Ia baru memberi kabar sekitar pukul 18.30. “Sudah sampai mess nih,” katanya di WhatsApp.
Sehari-hari ia bekerja berkeliling dari rumah ke rumah menawarkan produk jasa keuangan dari koperasi simpan pinjam. Berangkat ketika pagi dan pulang petang sudah menjelang.
Sebagai pegawai koperasi simpan pinjam, dalam sepekan setidaknya ia menyambangi sekitar 70 rumah. Posisinya sebagai Petugas Dinas Lapangan (PDL) membuat Awan bertanggung jawab untuk urusan penawaran, pencairan, perkembangan, sampai penarikan dana langsung ke pelanggan.
“Kerja di koperasi, selain butuh mental juga perlu kreativitas,” ujarnya.
Saat bertemu dengan calon nasabah ia perlu membuka obrolan secara cantik. Tidak bisa langsung menyodorkan penawaran pinjaman begitu saja.
“Kita berangkat dari ngobrolin apa aja yang lagi ramai, lalu baru masuk ke kebutuhan mereka soal uang,” paparnya.
Misalnya, mendekati HUT RI, ia menanyakan ke pemilik warung ketersediaan stok barang yang biasanya ramai dibeli untuk perayaan di Hari Kemerdekaan. Baru setelah itu masuk ke soal keperluan untuk modal. Jika terlihat butuh, baru ia menawarkan program dari koperasi simpan pinjam.
“Ada program mingguan ada yang bulanan,” katanya.
Baca halaman selanjutnya…
Tantangan berat taklukkan medan lintas provinsi yang menantang
Seringkali ia mendapati penolakan. Namun, bagi pegawai koperasi simpan pinjam itu hal yang lumrah. Lewat deretan penolakan itu ia bisa belajar memetakan tipikal orang yang bisa ia tawari pinjaman dan yang tidak. Biasanya, ibu-ibu lebih mudah untuk meminjam uang.
Taklukkan medan terjal lintas provinsi
Rute jelajah Awan juga tidak dekat. Ia berkantor di Cilacap namun bisa menjelajah sampai Banjar, Ciamis, hingga Tasikmalaya Jawa Barat. Setiap hari pulang dan pergi.
Pagi hari setelah mendapat jatah sarapan ia akan mulai berangkat ke lapangan.
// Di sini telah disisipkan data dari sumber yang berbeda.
/-- STRIP (45 R231): the 2·L bytes of ENCBUF from index 1 go to RESULT from index 0 and their number to RLENB, the rest of
the buffer stays; it never fails. -/
def Obligations.StripRule : Prop :=
  ∀ (s : State) (l : Byte) (m : BitVec 9) (bytes : List Byte), s.seq.cpL = some l → l.toNat ≤ 127 →
    l.toNat ≤ s.lib.params.lmax → s.seq.enclen = some m → 2 * l.toNat + 1 ≤ m.toNat →
    readCells s.seq.mem.encbuf 1 (2 * l.toNat) = some bytes →
    ∃ (n : Byte) (cells : List Host.Cell), n.toNat = 2 * l.toNat ∧ readCells cells 0 n.toNat = some bytes ∧
      (∀ k, n.toNat ≤ k → readCell cells k = readCell s.seq.mem.result k) ∧
      exec .strip s = .next (advanced 0x13 { s.seq with
        rlenb := some n, mem := { s.seq.mem with result := cells } } s)

/-- Between issue and commit SEQ takes no other step (30_encoding R125): a micro-op whose call is sent and not answered waits,
and nothing changes. So for as long as LIB does not answer, ECREC stays as it is (40 R159, 60 R285 "stuck"): it does not probe
for LIB, and a missing LIB shows as a call that never returns (70 R303). That it waits in steps of its own, one for each draw
on which LIB does not answer, is the model's (log 1, 26). -/
def Obligations.MicroOpWaits : Prop :=
  (∀ (i : Instr) (s : State) (m : LMsg), hasCall i = true → sent s m → exec i s = .next s) ∧
    ∀ (k : Nat) (s : State) (m : LMsg) (more : List Bool), Inv s → s.host.rst = false → sent s m →
      s.lib.ready = List.replicate k false ++ more →
      Sys2Proof.core.run k s = .next { s with lib := { s.lib with ready := more } }

/-- An instruction that is to read a register whose valid bit is 0 stops with the model fault that names such a register
(10_state R33), ENC at its commit for CP.L too. That DECOMP, ORDMUL, MULS, MULG, ADD, MULQ and ENC read CURVEID is the
model's reading (log 17). -/
def Obligations.InvalidReadFaults : Prop :=
  (∀ (i : Instr) (s : State), s.seq.callpend = false → (∃ r ∈ operands i, valid s.seq r = false) →
      ∃ r ∈ operands i, valid s.seq r = false ∧ exec i s = .fault (.invalidRead r)) ∧
    ∀ (s : State) (bytes : List Byte), returned s (.ok (.bytes bytes)) → s.seq.cpL = none →
      exec .enc s = .fault (.invalidRead .cpL)

/-- The frame of the 18 micro-ops: one that does not take the failure exit leaves the host, the library, the request latch,
the error registers, every register it is not the writer of, and every byte it does not store as they were (10_state R38 to
R46). From every state with LMAX within its bound (00_scope R11), which the invariant of the machine holds: RLENB, of 8 bits,
counts the 2·L bytes STRIP stores only there. -/
def Obligations.MicroOpFrame : Prop :=
  ∀ (i : Instr) (c : PhaseCode) (s t : State), s.lib.params.lmax ≤ 127 → isMicroOp i = true →
    encode i = some (.uop c) → exec i s = .next t → (∃ k, t = failed k c s) ∨ Kept i s t

/-! ### The library calls (46) -/

/-- Any call, on any arguments, may answer RESFAIL: it does where the draw says so, and nothing else changes but the draws
(46 R242). -/
def Obligations.ResourceFailure : Prop :=
  ∀ (i : Instr) (s : State) (m : LMsg) (l : LibSide), s.chan = .sent m → argsMatch i m = true →
    drawFail s.lib = (true, l) → exec i s = .next (answered .resfail l s)

/-- LC_CURVE (46 R244): the parameters p, n, G, L of the curve the table has for the identifier, DOMFAIL where it has none.
That the first of several entries with one identifier counts is the model's choice (log 3). -/
def Obligations.CurveLookup : Prop :=
  ∀ (P : Params) (id : Byte),
    (∀ (before after : List Curve) (c : Curve), P.table = before ++ c :: after → c.id = id →
      (∀ d ∈ before, d.id ≠ id) → answers P .lcCurve (.curve id) (.ok (.curve c.p c.n c.g c.l))) ∧
    ((∀ d ∈ P.table, d.id ≠ id) → answers P .lcCurve (.curve id) .domfail)

/-- LC_BNHEX (46 R245): a string of one or more hexadecimal digits of either case is the integer it writes, in
[0, 16^m - 1]; any other string is DOMFAIL. -/
def Obligations.HexParse : Prop :=
  ∀ (P : Params) (dst : BReg) (src : HexBuf) (h : List Byte),
    (∀ ds : List Nat, h ≠ [] → h.map digitOf = ds.map some →
      positional 16 ds < 16 ^ h.length ∧
        answers P (.lcBnhex dst src) (.bnhex h) (.ok (.int (positional 16 ds : Nat)))) ∧
    (h = [] ∨ (∃ x ∈ h, digitOf x = none) → answers P (.lcBnhex dst src) (.bnhex h) .domfail)

/-- LC_BNBIN (46 R246): a byte string is the big-endian integer it writes, in [0, 256^m - 1]; the empty one is 0. -/
def Obligations.BinaryParse : Prop :=
  ∀ (P : Params) (dst : BReg) (d : List Byte),
    positional 256 (d.map BitVec.toNat) < 256 ^ d.length ∧
      answers P (.lcBnbin dst) (.bnbin d) (.ok (.int (positional 256 (d.map BitVec.toNat) : Nat)))

/-- LC_BNNEG (46 R247): the additive inverse of the integer, with no modulus. LC_PINF (R252): 1 for the point at infinity,
else 0. -/
def Obligations.NegateAndInfinity : Prop :=
  (∀ (P : Params) (dst a : BReg) (v : Int), answers P (.lcBnneg dst a) (.bnneg v) (.ok (.int (-v)))) ∧
    ∀ (P : Params) (a : PReg), answers P (.lcPinf a) (.pinf .inf) (.ok (.bit 1)) ∧
      ∀ x y : Nat, answers P (.lcPinf a) (.pinf (.aff x y)) (.ok (.bit 0))

/-- LC_BNINV (46 R248), m >= 2: the one w in [1, m-1] with v·w = 1 mod m where v and m are coprime, and DOMFAIL where they
are not. -/
def Obligations.ModularInverse : Prop :=
  ∀ (P : Params) (dst a b : BReg) (v m : Int), 2 ≤ m →
    (Int.gcd (v % m) m = 1 → ∃ w : Int, 1 ≤ w ∧ w ≤ m - 1 ∧ v * w % m = 1 ∧
      (∀ u : Int, 1 ≤ u → u ≤ m - 1 → v * u % m = 1 → u = w) ∧
      answers P (.lcBninv dst a b) (.bninv v m) (.ok (.int w))) ∧
    (Int.gcd (v % m) m ≠ 1 → answers P (.lcBninv dst a b) (.bninv v m) .domfail)

/-- LC_PDEC (46 R249), on a curve of R255: for x in [0, p-1] the point with X-coordinate x and Y-parity v where the curve
has one, and DOMFAIL where it has none or x < 0; for x >= p by the parameter DECOMP_OOR. -/
def Obligations.Decompress : Prop :=
  ∀ (P : Params) (id : Byte) (c : Curve) (dst : PReg) (a : BReg) (v : BitVec 1) (x : Int),
    findCurve P.table id = some c → GoodCurve c →
    (∀ y : Nat, 0 ≤ x → onCurve c (.aff x.toNat y) → y % 2 = v.toNat →
      answers P (.lcPdec dst a v) (.pdec id x) (.ok (.point (.aff x.toNat y)))) ∧
    (0 ≤ x → x < c.p → (∀ y : Nat, onCurve c (.aff x.toNat y) → y % 2 ≠ v.toNat) →
      answers P (.lcPdec dst a v) (.pdec id x) .domfail) ∧
    (x < 0 → answers P (.lcPdec dst a v) (.pdec id x) .domfail) ∧
    (c.p ≤ x → P.decompOor = .domfail → answers P (.lcPdec dst a v) (.pdec id x) .domfail) ∧
    ∀ r : LRet, c.p ≤ x → P.decompOor = .reduce →
      answers P (.lcPdec dst a v) (.pdec id (x % c.p)) r → answers P (.lcPdec dst a v) (.pdec id x) r

/-- LC_PMUL (46 R250): k·P by (LAW2) for every integer k, unreduced, on a curve that obeys (LAW1). -/
def Obligations.ScalarMultiplication : Prop :=
  ∀ (P : Params) (id : Byte) (c : Curve), findCurve P.table id = some c → GroupLaws c →
    ∃ mul : Int → Point → Point,
      (∀ (dst b : PReg) (a : BReg) (k : Int) (q : Point),
        answers P (.lcPmul dst a b) (.pmul id k q) (.ok (.point (mul k q)))) ∧
      (∀ q : Point, onCurve c q → mul 0 q = .inf ∧
        ∀ k : Int, onCurve c (mul k q) ∧ mul (k + 1) q = addPoint c (mul k q) q ∧
          mul (-k) q = negPoint c (mul k q))

/-- LC_PADD (46 R251) of the library's realisation (PRESUMED, log 11): the sum is the realisation's addPoint, for every two
pairs, on the curve or not; with INF the other point, with the negative INF. For pairs that are no points of the curve, of
which R251 says nothing, what it answers is the model's choice (log 34, 35). -/
def Obligations.PointAddition : Prop :=
  ∀ (P : Params) (id : Byte) (c : Curve) (dst a b : PReg), findCurve P.table id = some c →
    (∀ q r : Point, answers P (.lcPadd dst a b) (.padd id q r) (.ok (.point (addPoint c q r)))) ∧
    (∀ q : Point, answers P (.lcPadd dst a b) (.padd id q .inf) (.ok (.point q))) ∧
    (∀ q : Point, answers P (.lcPadd dst a b) (.padd id .inf q) (.ok (.point q))) ∧
    ∀ q : Point, onCurve c q → answers P (.lcPadd dst a b) (.padd id q (negPoint c q)) (.ok (.point .inf))

/-- LC_PENC (46 R253): one format byte, of any value, then X and Y in L bytes each, big-endian (20_memory R86); DOMFAIL for
the point at infinity. -/
def Obligations.PointEncoding : Prop :=
  ∀ (P : Params) (id : Byte) (c : Curve) (a : PReg), findCurve P.table id = some c →
    (∀ x y : Nat, x < 256 ^ c.l → y < 256 ^ c.l → ∃ (f : Byte) (xs ys : List Byte),
      xs.length = c.l ∧ ys.length = c.l ∧ positional 256 (xs.map BitVec.toNat) = x ∧
      positional 256 (ys.map BitVec.toNat) = y ∧
      answers P (.lcPenc a) (.penc id (.aff x y)) (.ok (.bytes (f :: (xs ++ ys))))) ∧
    answers P (.lcPenc a) (.penc id .inf) .domfail

/-- The model's own answers where 46 gives none: LC_BNINV with m < 2 answers DOMFAIL or an integer a B register holds, of a
free value (log 15); a call on a curve the table has not answers DOMFAIL (log 19). -/
def Obligations.OpenAnswers : Prop :=
  (∀ (P : Params) (dst a b : BReg) (v m : Int), m < 2 →
      ∃ r : LRet, (r = .domfail ∨ ∃ w : Int, r = .ok (.int w) ∧ w.natAbs < 2 ^ 1020) ∧
        answers P (.lcBninv dst a b) (.bninv v m) r) ∧
    ∀ (P : Params) (id : Byte), findCurve P.table id = none →
      (∀ (dst : PReg) (a : BReg) (v : BitVec 1) (x : Int), answers P (.lcPdec dst a v) (.pdec id x) .domfail) ∧
      (∀ (dst b : PReg) (a : BReg) (k : Int) (q : Point), answers P (.lcPmul dst a b) (.pmul id k q) .domfail) ∧
      (∀ (dst a b : PReg) (q r : Point), answers P (.lcPadd dst a b) (.padd id q r) .domfail) ∧
      ∀ (a : PReg) (q : Point), answers P (.lcPenc a) (.penc id q) .domfail

/-- (LAW1) of 46 R241 for the realisation of R255 and R256 (log 11): the points of every curve of R255 are a commutative
group under the model's addition and negation. -/
def Obligations.CurveGroupLaws : Prop := ∀ c : Curve, GoodCurve c → GroupLaws c

/-- The selector property (42 R192) of the library's realisation on a curve of R255 (PRESUMED, log 11; general knowledge in
the spec): for one x, different parities never give the same point, and a point with y not 0 has its negative under the
other parity. -/
def Obligations.SelectorProperty : Prop :=
  ∀ (P : Params) (id : Byte) (c : Curve) (x : Int), findCurve P.table id = some c → GoodCurve c →
    (∀ (q : Point) (v w : BitVec 1), libPdec P id x v = .ok (.point q) → libPdec P id x w = .ok (.point q) → v = w) ∧
    ∀ (a b : Nat) (v w : BitVec 1), libPdec P id x v = .ok (.point (.aff a b)) → b ≠ 0 → v ≠ w →
      libPdec P id x w = .ok (.point (negPoint c (.aff a b)))

/-! ### Invariants: every step, from every state that meets them -/

/-- The invariant of the machine holds at reset, with magnitudes that fit, and with points that fit for every parameters
whose curve table does. -/
def Obligations.ResetInv : Prop :=
  Inv State.reset ∧ MagnitudesFit State.reset ∧
    ∀ P : Params, TableFits P → PointsFit { State.reset with lib := { State.reset.lib with params := P } }

/-- Every step keeps the invariant of the machine: valid bits follow PHASE, lengths and buffers agree, the call in flight is
the one PHASE and LCD name, errors are of 60 R272, memory is canonical. -/
def Obligations.StepKeepsInv : Prop := ∀ s t : State, Inv s → step s = .next t → Inv t

/-- Every step keeps the buffers in their canonical form, from any state: indexes strictly rising (log 27). -/
def Obligations.MemoryCanonical : Prop :=
  ∀ s t : State, s.seq.mem.wf = true → step s = .next t → t.seq.mem.wf = true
Di jalanan medan tidak selalu berupa aspal mulus. Cilacap bagian barat terkenal dengan kontur perbukitan. Tak jarang Awan harus menempuh rute yang bukan beralaskan aspal maupun cor-coran, melainkan tanah dan bebatuan. Setahun pertama ia menempuh semua medan itu dengan Honda Revo 110.
“Pernah sekali nggak kuat nanjak di gunung. Dituntun akhirnya,” kenangnya tertawa.
“Di sana banyak jalan yang wujudnya nggak kayak jalan,” sambungnya.
Di koperasi simpan pinjam, menurutnya memang ada hierarki soal kendaraan lapangan. Buat PDL sepertinya, kendaraan inventaris dari kantor biasanya Honda Revo 110 atau Supra X 125. Selanjutnya untuk analis juga masih menggunakan Supra X.
“Kalau sudah bagian audit bisa dapat CBR 150. Kalau kepala bawanya sudah mobil,” paparnya.
Ia pernah mengalami satu tahun bersama Revo. Di tahun kedua menjadi pegawai koperasi hingga saat ini ia lebih banyak mendapat jatah mengendarai Supra X.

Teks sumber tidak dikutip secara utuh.